# Crawfish Etouffee



## wyogoob (Sep 7, 2007)

One of my favorite dishes is Crawfish Etouffee (say A-2-fay). This one's not as thick as some, and many, like myself, don't like a dark roux in étouffée.

It's mighty tasty! A Louisiana classic.

*Ingredients: *
• 2 pounds - crawfish tails 
• 1/4 pound - butter 
• 1 cup - minced onion 
• 1/2 cup - minced bell pepper 
• 1/2 cup - minced celery 
• 2 tablespoons - crawfish fat 
• 2 cups - cold water 
• 1 tablespoon - corn starch (more if you want a thicker sauce) 
• 1/4 cup - chopped green onion 
• 1/4 cup - chopped parsley 
• Creole seasoning blend, to taste 
• Salt, to taste 
• Pinch - dried thyme 
• Pinch - dried oregano 
• 1 - Bay leaf

*Instructions:* 
Season the crawfish tails with salt, plus a little black and cayenne pepper.
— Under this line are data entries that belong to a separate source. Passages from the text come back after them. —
/-- TOLLHOUSE_RESTART (R30). -/
def execTollhouseRestart (s : State) : Host.Outcome State Fault Refusal :=
  .next (s.guarded onTollhouseRestart)

/-- TOLLHOUSE_RESTART_END (R520). -/
def execTollhouseRestartEnd (s : State) : Host.Outcome State Fault Refusal :=
  .next (s.guarded onTollhouseRestartEnd)

/-- TOLLHOUSE_START (R471). -/
def execTollhouseStart (s : State) : Host.Outcome State Fault Refusal :=
  .next (s.guarded onTollhouseStart)

/-- COMMIT_WINDOW_CLOSE (R360). -/
def execCommitWindowClose (s : State) : Host.Outcome State Fault Refusal :=
  .next (s.guarded onCommitWindowClose)

/-- FRAME_START (R363). -/
def execFrameStart (bad : List Nat) (s : State) : Host.Outcome State Fault Refusal :=
  .next (s.guarded (onFrameStart bad))

/-- PROVISIONAL_START (R366). -/
def execProvisionalStart (bad : List Nat) (s : State) : Host.Outcome State Fault Refusal :=
  .next (s.guarded (onProvisionalStart bad))

/-- CMD_CFG_STAGE (R84). -/
def execCmdCfgStage (q : Fin 24) (tag : Nat) (s : State) : Host.Outcome State Fault Refusal :=
  .next (s.guarded (onCmdCfgStage q tag))

/-- CMD_CFG_STAGE_FLASH (R84). -/
def execCmdCfgStageFlash (q : Fin 24) (tag : Nat) (s : State) : Host.Outcome State Fault Refusal :=
  .next (s.guarded (onCmdCfgStageFlash q tag))

/-- CMD_CFG_VERIFY (R85). -/
def execCmdCfgVerify (q : Fin 24) (tag : Nat) (s : State) : Host.Outcome State Fault Refusal :=
  .next (s.guarded (onCmdCfgVerify q tag))

/-- CMD_CFG_APPLY (R86). -/
def execCmdCfgApply (q : Fin 24) (tag : Nat) (s : State) : Host.Outcome State Fault Refusal :=
  .next (s.guarded (onCmdCfgApply q tag))

/-- CMD_CFG_SVN_RAISE (R72). -/
def execCmdCfgSvnRaise (q : Fin 24) (tag : Nat) (s : State) : Host.Outcome State Fault Refusal :=
  .next (s.guarded (onCmdCfgSvnRaise q tag))

/-- CFG_APPLY_NO_CADENCE (R86). -/
def execCfgApplyNoCadence (s : State) : Host.Outcome State Fault Refusal :=
  .next (s.guarded onCfgApplyNoCadence)

/-- CFG_AUTOLOAD (R91). -/
def execCfgAutoload (s : State) : Host.Outcome State Fault Refusal :=
  .next (s.guarded onCfgAutoload)

/-- SDI_LOCK (R100). -/
def execSdiLock (idx : Fin 32) (std : Fin 256) (f : SdiFormat) (s : State) : Host.Outcome State Fault Refusal :=
  .next (s.guarded (onSdiLock idx std f))

/-- SDI_LOCK_LOSS (R111). -/
def execSdiLockLoss (idx : Fin 32) (s : State) : Host.Outcome State Fault Refusal :=
  .next (s.guarded (onSdiLockLoss idx))

/-- FLOW_TIMEOUT (R111). -/
def execFlowTimeout (k : Fin 64) (s : State) : Host.Outcome State Fault Refusal :=
  .next (s.guarded (onFlowTimeout k))

/-- SOURCE_FRAME_COMPLETE (R112). -/
def execSourceFrameComplete (idx : Fin 96) (crcErr : Nat) (overflow : Nat) (s : State) : Host.Outcome State Fault Refusal :=
  .next (s.guarded (onSourceFrameComplete idx crcErr overflow))

/-- SOURCE_FRAME_START (R114). -/
def execSourceFrameStart (idx : Fin 96) (rows : List (List Nat)) (s : State) : Host.Outcome State Fault Refusal :=
  .next (s.guarded (onSourceFrameStart idx rows))
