/-- A reset pin, in a running device a lost root PLL, or the loss of a supply other than VDDQ and VDDIO_STR begins a device reset with its cause
and supply, unless one is in progress; when it ends the device is in its reset state, fuses, flash and host memory kept. The root PLL
in lock starts wall time at 0. A supply below WARN is counted once per episode with EV_BROWN_WARN, ACTIVE reads 1; above WARN it is no warning.
All above again, RECOVERING reads 1, and without a cadence the device resumes. VDDQ gone loses the memory, VDDIO_STR gone the strands. A
present power state completes at once, another waits for its moment, and no change takes effect during a warning. WAKE planks leave on
an UP port. A wake pin, or four matching blocks within 100 µs on a port with a pair, in P3 reset the device. The band-gap is checked each second. -/
def Obligations.PowerAndResets : Prop :=
  ∀ (s : State) (v : Fin 8) (mv : Nat) (low : List Nat) (q : Fin 24) (tag : Nat) (k : Fin 16) (blocks : List (Nat × Block))
    (vddq strands : Bool) (dev : Int),
    (s.pwr.hold = none → ∃ t : State, exec .resetPin s = .next t ∧ t.pwr.hold = some (2, 0) ∧ t.awake = false) ∧
    (s.pwr.hold ≠ none → exec .resetPin s = .next s ∧ exec .rootPllLoss s = .next s ∧ exec .wakePin s = .next s ∧
      exec (.wakeMatch k blocks) s = .next s) ∧
    (s.awake = true → ∃ t : State, exec .rootPllLoss s = .next t ∧ t.pwr.hold = some (4, 0)) ∧
    (s.pwr.hold = none → exec .deviceResetEnd s = .next s) ∧
    (∀ cause supply, s.pwr.hold = some (cause, supply) → ∃ t : State, exec .deviceResetEnd s = .next t ∧ t.awake = true ∧
      t.fuses = s.fuses ∧ t.flash = s.flash ∧ t.host.mem = s.host.mem ∧ t.host.cmds = [] ∧ t.cadence = false ∧ t.pending = s.pending) ∧
    (∃ t : State, exec (.powerOn vddq strands) s = .next t ∧ t.awake = true ∧ t.fuses = s.fuses ∧ t.flash = s.flash ∧ t.mem.ext = [] ∧
      t.pwr.down = (if vddq then [] else [4]) ++ (if strands then [] else [6])) ∧
    (s.awake = true → s.flag GLB_CLK.ROOT_LOCK = true → exec .rootPllLock s = .next s) ∧
    (s.awake = true → s.flag GLB_CLK.ROOT_LOCK = false → ∃ u : State,
      exec .rootPllLock s = .next ((portsWhere 16 fun k => (u.binding k).footing).foldl (fun s k => s.setSpanEnable k true) u) ∧
      u.now = 0 ∧ u.span.stopped = none ∧ u.clocked = true ∧ u.flag GLB_CLK.CORE_REF = true) ∧
    (s.awake = true → s.belowWarn v mv = false → exec (.supplyWarn v mv) s = .next s) ∧
    (s.awake = true → s.belowWarn v mv = true → ∃ t : State, exec (.supplyWarn v mv) s = .next t ∧ v.val ∈ t.pwr.warned ∧
      t.flag PWR_BROWN.ACTIVE = true ∧ t.flag PWR_BROWN.RECOVERING = false ∧ t.flag PWR_SUP_STAT.BELOW_WARN v = true ∧
      (s.str.brownOn = true → t.str.brown = true)) ∧
    (s.awake = true → s.flag PWR_BROWN.ACTIVE = false → exec (.supplyRecover low) s = .next s) ∧
    (s.awake = true → s.flag PWR_BROWN.ACTIVE = true →
      let u := (s.pwr.warned.foldl (fun (s : State) v =>
        (if low.getD v 0 = 0 then s else s.lower v (low.getD v 0)).setFlag PWR_SUP_STAT.BELOW_WARN false v) s).setFlag PWR_BROWN.RECOVERING true
      (u.cadence = true → exec (.supplyRecover low) s = .next u) ∧
      (u.cadence = false → exec (.supplyRecover low) s = .next u.resume.powerDue)) ∧
    (s.pwr.coreEn = true →
      (v.val ≠ 4 → v.val ≠ 6 → s.pwr.hold = none → ∃ t : State, exec (.supplyReset v) s = .next t ∧ t.pwr.hold = some (3, v.val)) ∧
      (∃ t : State, exec (.supplyReset 4) s = .next t ∧ t.mem.ext = [] ∧ t.mem.lost = true ∧ 4 ∈ t.pwr.down ∧ t.pwr.hold = s.pwr.hold) ∧
      (∃ t : State, exec (.supplyReset 6) s = .next t ∧ t.str.off = true ∧ 6 ∈ t.pwr.down ∧ t.pwr.hold = s.pwr.hold)) ∧
    (s.pwr.coreEn = false → v.val ≠ 2 → v.val ≠ 3 → exec (.supplyReset v) s = .next s) ∧
    exec (.supplyReturnAfterReset v) s = .next { s with pwr := { s.pwr with down := s.pwr.down.filter (· ≠ v.val) } } ∧
    (s.awake = true → exec .strandSupplyRise s = .next
      { s with pwr := { s.pwr with down := s.pwr.down.filter (· ≠ 6) }, str := { s.str with off := true } }) ∧
    (s.awake = true → s.cmd q tag 0x1901 = none → exec (.cmdPwrState q tag) s = .next s) ∧
    (∀ c, s.awake = true → s.cmd q tag 0x1901 = some c →
      let u := (s.run c).showPend
      (c.opnd 32 1 = s.fld PWR_STATE.STATE → exec (.cmdPwrState q tag) s = .next (s.finish c stOk)) ∧
      (c.opnd 32 1 ≠ s.fld PWR_STATE.STATE → u.cadence = true → c.opnd 32 1 ≠ 3 → exec (.cmdPwrState q tag) s = .next u) ∧
      (c.opnd 32 1 ≠ s.fld PWR_STATE.STATE → (u.cadence = false ∨ c.opnd 32 1 = 3) →
        exec (.cmdPwrState q tag) s = .next u.powerDue ∧ (u.flag PWR_BROWN.ACTIVE = true → u.powerDue = u))) ∧
    (s.awake = true → s.cmd q tag 0x1902 = none → exec (.cmdPwrWake q tag) s = .next s) ∧
    (∀ c, s.awake = true → s.cmd q tag 0x1902 = some c →
      (s.portUp (c.opnd 32 1) = false → exec (.cmdPwrWake q tag) s = .next (s.finish c 0x1901)) ∧
      (s.portUp (c.opnd 32 1) = true → exec (.cmdPwrWake q tag) s = .next (State.finish
        { s with out := List.replicate 16 (.wakePlank (c.opnd 32 1) (c.opnd 34 2 % 4096) (c.opnd 36 3)) ++ s.out } c stOk))) ∧
    (s.inRelay = false → exec .wakePin s = .next s ∧ exec (.wakeMatch k blocks) s = .next s) ∧
    (s.inRelay = true → s.pwr.hold = none →
      let wakes := k.val ∈ s.bypassPorts ∧ fourWithin ((blocks.filter fun b => s.wakes b.2).map (·.1)) = true
      (∃ t : State, exec .wakePin s = .next t ∧ t.pwr.hold = some (5, 0)) ∧
      (wakes → ∃ t : State, exec (.wakeMatch k blocks) s = .next t ∧ t.pwr.hold = some (6, 0)) ∧
      (¬ wakes → exec (.wakeMatch k blocks) s = .next s)) ∧
    (s.awake = true → s.clock < s.pwr.checked + 1000 * ms → exec (.bandgapCheck dev) s = .next s) ∧
    (s.awake = true → s.pwr.checked + 1000 * ms ≤ s.clock →
      let bad := decide (100 < dev) || decide (dev < -100)
      ∃ u : State, u.fld PWR_BG.DEV = uNat 16 dev ∧ u.flag PWR_BG.FAULT = bad ∧ u.pwr.checked = s.clock ∧
        exec (.bandgapCheck dev) s = .next (if bad = s.flag PWR_BG.FAULT then u else
          u.raise 0x1904 [(16, 2, uNat 16 dev), (18, 1, b2n bad)]))
/-- A row whose command is not started changes nothing. With no warning standing a chunk that continues the image being written is stored in the slot
that is not active and counts in FWU_WRITTEN; the last one completes with the outcome of the slot's verification (with 0x1508 the failing check's
status); a first chunk erases the slot. A write is refused on a peer, with RX_EN clear, on trial, while busy, out of order, of a wrong size. Forwarding
needs an image held and no other transfer, and offers it on the ports of the mask. An activation is scheduled for an image held at a time 1 s ahead,
broadcast unless LOCAL; a cancel ends the schedule; what is due without a cadence is carried out, once it may be: the slot takes GEN and TRIAL and the
tollhouse restarts. Commit makes a tried active slot GOOD, in HW mode after COMMIT_S; fallback marks the active slot BAD and restarts the tollhouse where
the other is GOOD; the minimum rises, never falls, and not past the running image. A warning keeps flash writes back. -/
def Obligations.FirmwareCommands : Prop :=
  ∀ (s : State) (q : Fin 24) (tag : Nat), s.awake = true →
    (∀ r ∈ [(Instr.cmdFwuWrite q tag, 0x1501), (.cmdFwuForward q tag, 0x1502), (.cmdFwuActivate q tag, 0x1503), (.cmdFwuCancel q tag, 0x1504),
      (.cmdFwuCommit q tag, 0x1505), (.cmdFwuFallback q tag, 0x1506), (.cmdFwuSvnRaise q tag, 0x1507)],
      s.cmd q tag r.2 = none → exec r.1 s = .next s) ∧
    (∀ c, s.cmd q tag 0x1501 = some c →
      let off := c.opnd 32 4
      let first := c.opnd 36 1 % 2 = 1
      let last := c.opnd 36 1 / 2 % 2 = 1
      let bs := s.payload c
      let k := s.spareSlot
      let total := if first then leAt bs 8 4 else s.fwu.writing.getD 0
      let shut := s.isPeer = true ∨ (first ∧ (s.flag FWU_CFG.RX_EN = false ∨ s.onTrial = true))
      let order := (first ∧ (off ≠ 0 ∨ bs.length < 512)) ∨ (¬ first ∧ (s.fwu.writing = none ∨ off ≠ s.fld FWU_WRITTEN.LEN))
      let size := first ∧ (total < 4096 ∨ slotBytes < total)
      let past := total < off + bs.length ∨ (last ∧ off + bs.length ≠ total)
      let u := (State.imagePut (if first then s.eraseSlot k else s) k off bs).setFld FWU_WRITTEN.LEN (off + bs.length)
      let w : State := { u with fwu := { u.fwu with writing := none } }
      (s.flashHeld = true → exec (.cmdFwuWrite q tag) s = .next s) ∧
      (s.flashHeld = false →
        (shut → exec (.cmdFwuWrite q tag) s = .next (s.finish c 0x150A)) ∧
        (¬ shut → (first ∧ s.fwuBusy = true) → exec (.cmdFwuWrite q tag) s = .next (s.finish c 0x150F)) ∧
        (¬ shut → ¬ (first ∧ s.fwuBusy = true) →
          (order → exec (.cmdFwuWrite q tag) s = .next (s.finish c 0x1501)) ∧
          (¬ order → size → exec (.cmdFwuWrite q tag) s = .next (s.finish c 0x1502)) ∧
          (¬ order → ¬ size → past → exec (.cmdFwuWrite q tag) s = .next (s.finish c 0x1501)) ∧
          (¬ order → ¬ size → ¬ past →
            (¬ last → ∃ t : State, t = { u with fwu := { u.fwu with writing := some total } } ∧
              exec (.cmdFwuWrite q tag) s = .next (t.finish c stOk)) ∧
            (last →
              (w.verifySlot k = none → exec (.cmdFwuWrite q tag) s = .next ((w.putSlotState k slWritten).finish c stOk)) ∧
              (∀ f, w.verifySlot k = some f → exec (.cmdFwuWrite q tag) s = .next
                ((w.setFld FWU_WRITTEN.LEN 0).finish c f.1 (if f.1 = 0x1508 then result [(20, 2, f.2)] else []))))))))  ∧
    (∀ c, s.cmd q tag 0x1502 = some c →
      (s.heldSlot = none → exec (.cmdFwuForward q tag) s = .next (s.finish c 0x150B)) ∧
      (∀ i, s.heldSlot = some i →
        ((s.fwu.fwd.isSome = true ∨ s.fwu.rx.isSome = true) → exec (.cmdFwuForward q tag) s = .next (s.finish c 0x150F)) ∧
        (s.fwu.fwd = none → s.fwu.rx = none → ∃ t : State, t = { s.run c with fwu := { s.fwu with fwd := some (c.q, c.id, 0) } } ∧
          exec (.cmdFwuForward q tag) s = .next ((portsWhere 16 fun k => bits (c.opnd 32 2) k 1 = 1).foldl
            (fun (s : State) k => s.offerOn i k) t).forwardDone))) ∧
    (∀ c, s.cmd q tag 0x1503 = some c →
      let at' := c.opnd 40 8
      (s.holdsImage (s.payload c) = false → exec (.cmdFwuActivate q tag) s = .next (s.finish c 0x150B)) ∧
      (s.holdsImage (s.payload c) = true → at' < s.now + 600000000 → exec (.cmdFwuActivate q tag) s = .next (s.finish c 0x150C)) ∧
      (s.holdsImage (s.payload c) = true → s.now + 600000000 ≤ at' → exec (.cmdFwuActivate q tag) s = .next
        (State.finish (if c.opnd 32 1 % 2 = 1 then s.schedule at'
          else (s.schedule at').sendMsg .all 2 0x13 0 (s.payload c ++ beBytes 8 at') false) c stOk))) ∧
    (∀ c, s.cmd q tag 0x1504 = some c → exec (.cmdFwuCancel q tag) s = .next
      (((s.setPair FWU_AT.AT 0).setFlag FWU_STATUS.SCHED false).finish c stOk)) ∧
    (let due := s.flag FWU_STATUS.SCHED = true ∧ s.pair FWU_AT.AT ≤ s.now ∧ s.flashHeld = false ∧ s.restarting = false ∧ s.cadence = false
      let u := (s.setPair FWU_AT.AT 0).setFlag FWU_STATUS.SCHED false
      (due → exec .fwuActivateAt s = .next
        (if u.slotState u.spareSlot = slWritten then (u.putTrial u.spareSlot).restartTollhouse else u)) ∧
      (¬ due → exec .fwuActivateAt s = .next s)) ∧
    (let due (i : Nat) : Prop := s.restarting = false ∧ s.assist 20 = false ∧ s.flashHeld = false ∧ s.slotState i = slTried ∧
        s.streamInForce i = true ∧ s.fwu.since + s.fld FWU_CFG.COMMIT_S * 1000 * ms ≤ s.clock;
      (∀ i, s.activeSlot = some i → (due i → exec .fwCommitTimer s = .next ((s.putSlotState i slGood).raise 0x1506 [(16, 1, i)])) ∧
        (¬ due i → exec .fwCommitTimer s = .next s)) ∧
      (s.activeSlot = none → exec .fwCommitTimer s = .next s)) ∧
    (∀ c, s.cmd q tag 0x1505 = some c →
      (∀ i, s.activeSlot = some i → s.slotState i = slTried → exec (.cmdFwuCommit q tag) s = .next
        (if s.flashHeld then s else ((s.putSlotState i slGood).raise 0x1506 [(16, 1, i)]).finish c stOk)) ∧
      ((∀ i, s.activeSlot = some i → s.slotState i ≠ slTried) → exec (.cmdFwuCommit q tag) s = .next (s.finish c 0x1501))) ∧
    (∀ c, s.cmd q tag 0x1506 = some c →
      (∀ i, s.activeSlot = some i → s.slotState (1 - i) = slGood → exec (.cmdFwuFallback q tag) s = .next
        (if s.flashHeld then s
          else (((s.putSlotState i slBad).raise 0x1507 [(16, 1, i), (17, 1, 1)]).finish c stOk).restartTollhouse)) ∧
      ((∀ i, s.activeSlot = some i → s.slotState (1 - i) ≠ slGood) → exec (.cmdFwuFallback q tag) s = .next (s.finish c 0x150D))) ∧
    (∀ c, s.cmd q tag 0x1507 = some c →
      let v := c.opnd 32 1
      ((v < s.fuses.fwSvn ∨ s.fld FWU_SVN.CUR < v) → exec (.cmdFwuSvnRaise q tag) s = .next (s.finish c 0x150E)) ∧
      (s.fuses.fwSvn ≤ v → v ≤ s.fld FWU_SVN.CUR → ∃ t : State, exec (.cmdFwuSvnRaise q tag) s = .next (t.finish c stOk) ∧
        t.fuses.fwSvn = v ∧ t = { s.setFld FWU_SVN.MIN v with fuses := { s.fuses with fwSvn := v } }))
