theorem State.writeEyeCtrl_kept {d : RegDesc} {i : Nat} {a : Nat} {v : Nat} (hk : Kept σ s) : Kept σ (State.writeEyeCtrl s d i a v) := by
  unfold State.writeEyeCtrl
  repeat' first
    | with_reducible assumption
    | with_reducible apply State.writePlain_kept
    | with_reducible apply State.startScan_kept
    | with_reducible apply Kept.ite

theorem State.writeSdiCfg_kept {d : RegDesc} {a : Nat} {v : Nat} (hk : Kept σ s) : Kept σ (State.writeSdiCfg s d a v) := by
  unfold State.writeSdiCfg
  repeat' first
    | with_reducible assumption
    | with_reducible apply State.writePlain_kept
    | with_reducible apply State.sdiSettle_kept

theorem State.writeEncLayer_kept {d : RegDesc} {l : Nat} {a : Nat} {v : Nat} (hk : Kept σ s) : Kept σ (State.writeEncLayer s d l a v) := by
  unfold State.writeEncLayer
  repeat' first
    | with_reducible assumption
    | with_reducible apply State.writePlain_kept
    | with_reducible apply State.setFlag_kept
    | with_reducible apply Kept.ite

theorem State.writeDiaTime_kept {d : RegDesc} {a : Nat} {v : Nat} (hk : Kept σ s) : Kept σ (State.writeDiaTime s d a v) := by
  unfold State.writeDiaTime
  repeat' first
    | with_reducible assumption
    | with_reducible apply State.writePlain_kept
    | with_reducible apply State.setFlag_kept
    | with_reducible apply Kept.ite

theorem State.writeShare_kept {d : RegDesc} {b : Nat} {a : Nat} {v : Nat} (hk : Kept σ s) : Kept σ (State.writeShare s d b a v) := by
  unfold State.writeShare
  repeat' first
    | with_reducible assumption
    | with_reducible apply State.writePlain_kept
    | with_reducible apply State.setBay_kept
    | with_reducible apply State.setFlag_kept
    | with_reducible apply Kept.ite

theorem State.writeReg_kept {port : Nat} {d : RegDesc} {i : Nat} {a : Nat} {v : Nat} (hk : Kept σ s) : Kept σ (State.writeReg s port d i a v) := by
  unfold State.writeReg
  repeat' first
    | with_reducible assumption
    | with_reducible apply State.hostReset_kept
    | with_reducible apply State.setFld_kept
    | with_reducible apply State.writeFntCtrl_kept
    | with_reducible apply State.writePortCfg_kept
    | with_reducible apply State.writePlain_kept
    | with_reducible apply State.deckPairWrite_kept
    | with_reducible apply State.writeQueueCfg_kept
    | with_reducible apply State.writeTail_kept
    | with_reducible apply State.writeCqHead_kept
    | with_reducible apply State.writeRingCfg_kept
    | with_reducible apply State.writeEvHead_kept
    | with_reducible apply State.writeChkCfg_kept
    | with_reducible apply State.writeChkFeed_kept
    | with_reducible apply State.writeChkFeed1_kept
    | with_reducible apply State.writeChkCtrl_kept
    | with_reducible apply State.recoverGo_kept
    | with_reducible apply State.writeLaneCfg_kept
    | with_reducible apply State.writeEyeCtrl_kept
    | with_reducible apply State.writeLaneInj_kept
    | with_reducible apply State.writeSpanCfg_kept
    | with_reducible apply State.writeSpanInj_kept
    | with_reducible apply State.chooseParent_kept
    | with_reducible apply State.setIngLayer_kept
    | with_reducible apply State.writeSdiCfg_kept
    | with_reducible apply State.writeEncLayer_kept
    | with_reducible apply State.hardMark_kept
    | with_reducible apply State.writeDiaTime_kept
    | with_reducible apply State.writeShare_kept
    | with_reducible apply Kept.ite
    | simp only [↓Kept.mk_iff]
    | split
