/-- Settles O43: a slice that may be allocated, has a base and finds an encoder is given to it; a slice in coding is replaced by its
coding or by an all-tail one and what may go on is handed on; a row is torn when its deadline has passed; refreshes are scheduled,
told (R167) or completed, and a clip takes the place of the one before (log entries 134 and 135). -/
theorem encoderRows : Obligations.EncoderRows := by
  unfold Obligations.EncoderRows
  intro s l c q tag row n bl lost hawake
  rw [exec_sliceAllocate hawake, exec_sliceEncodeDone hawake, exec_encOverrun hawake, exec_sliceRowDeadline hawake,
    exec_refreshReq hawake, exec_cmdEncRefresh hawake, exec_cmdIngPlay hawake]
  refine ⟨fun hnone => ?_, fun p hpic => ⟨fun hwait => ?_, fun f8 enc hmay hbase henc => ⟨rfl, rfl, rfl, rfl, rfl, rfl, rfl, ?_⟩⟩,
    fun hnone => ?_, fun k e hk he => ⟨fun hread hcodes => ?_, fun hread hnot => ?_, fun hgone => ?_⟩, fun hnone => ?_,
    fun p hwaiting => ⟨fun hready => ?_, fun hnot => ?_⟩, fun hstill => ?_, fun p f j hpic hsource hsrc => ⟨fun hearly => ?_,
    fun hlate hfirst => ?_, fun hlate hmore => ?_⟩, fun hnone => ?_, fun k m u htaken => ⟨fun hbad => ?_, fun hlen hon hcol => ?_⟩,
    fun hnone => ?_, fun x hx => ⟨fun hoff => ?_, fun hon hcols => ?_, fun hon hcols => ?_⟩, fun hnone => ?_,
    fun x hx => ⟨fun hold => ?_, fun d hold => ?_⟩⟩
  · rw [onSliceAllocate_noPicture hnone]
  · rcases hwait with hnot | hwait
    · exact congrArg _ (onSliceAllocate_notYet hpic hnot)
    · rw [onSliceAllocate_waits hpic hwait]
  · exact congrArg _ (onSliceAllocate_given hpic hmay hbase henc)
  · rw [onSliceEncodeDone_none hnone]
  · exact congrArg _ (onSliceEncodeDone_coded hk he hread hcodes)
  · exact congrArg _ (onSliceEncodeDone_malformed hk he hread hnot)
  · exact congrArg _ (onSliceEncodeDone_tail hk he hgone)
  · rw [onEncOverrun_none hnone]
  · rw [onEncOverrun_waiting hwaiting, if_pos hready]
  · rw [onEncOverrun_waiting hwaiting, if_neg (by simp [hnot])]
  · rw [onSliceRowDeadline_still hstill]
  · exact congrArg _ (onSliceRowDeadline_early hpic hsource hsrc hearly)
  · exact congrArg _ ((onSliceRowDeadline_late hpic hsource hsrc hlate).trans (if_pos hfirst))
  · exact congrArg _ ((onSliceRowDeadline_late hpic hsource hsrc hlate).trans (if_neg hmore))
  · rw [onRefreshReq_none hnone]
  · refine congrArg _ ((onRefreshReq_taken htaken).trans (if_pos ?_))
    exact hbad.imp_right (Or.imp_left fun hoff => by simp [refreshStream, hoff])
  · have hasks : onRefreshReq s = u.refreshAsked m := by
      refine (onRefreshReq_taken htaken).trans (if_neg ?_)
      rintro (hne | hoff | hbeyond)
      · exact hne hlen
      · simp [refreshStream, hon] at hoff
      · exact absurd hcol (not_lt.mpr hbeyond)
    rw [hasks]
    exact ⟨fun hhw => congrArg _ (if_neg (Bool.eq_false_iff.mp hhw)),
      fun hassist htold => congrArg _ ((if_pos hassist).trans (if_pos htold)),
      fun hassist hnew => congrArg _ ((if_pos hassist).trans (if_neg hnew))⟩
  · rw [onCmdEncRefresh_none hnone]
  · rw [onCmdEncRefresh_started hx, if_pos (by simp [hoff])]
  · rw [onCmdEncRefresh_started hx, if_neg (by simp [hon])]
    exact congrArg _ (if_pos hcols)
  · rw [onCmdEncRefresh_started hx, if_neg (by simp [hon])]
    exact congrArg _ (if_neg hcols)
  · rw [onCmdIngPlay_none hnone]
  · exact congrArg _ (onCmdIngPlay_alone hx hold)
  · exact congrArg _ (onCmdIngPlay_replaces hx hold)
Heat the butter in a sauté pan and sauté the onion, bell pepper and celery until the translucent, about 5 minutes. Add the crawfish fat (or extra butter if you don't have any), plus 1-1/2 cups water. Add the Creole seasoning, thyme, oregano, bay leaf and crawfish tails. Bring to a boil, and then reduce heat to low and simmer for 30 minutes. Dissolve the corn starch in the remaining 1/2 cup water and add to the mixture. Add the green onions and parsley, and cook an additional 5 minutes. Serve over hot long grain rice.

Easily feeds 8.


----------



## wyogoob (Sep 7, 2007)

Best crawfish etoufee:

Farm Royale in Beaumont TX - 1980


----------



## Nor-tah (Dec 16, 2007)

Geez Goob you gots too manys stories! I vote we get a new one every week. I want to hear the walleye one first. Oh and this recipe sounds great too!!!


----------



## LOUISIANA BOY (Nov 9, 2009)

Now your talons, that's good eatn


----------



## Gumbo (Sep 22, 2007)

Ah Gah-rone-tee!


----------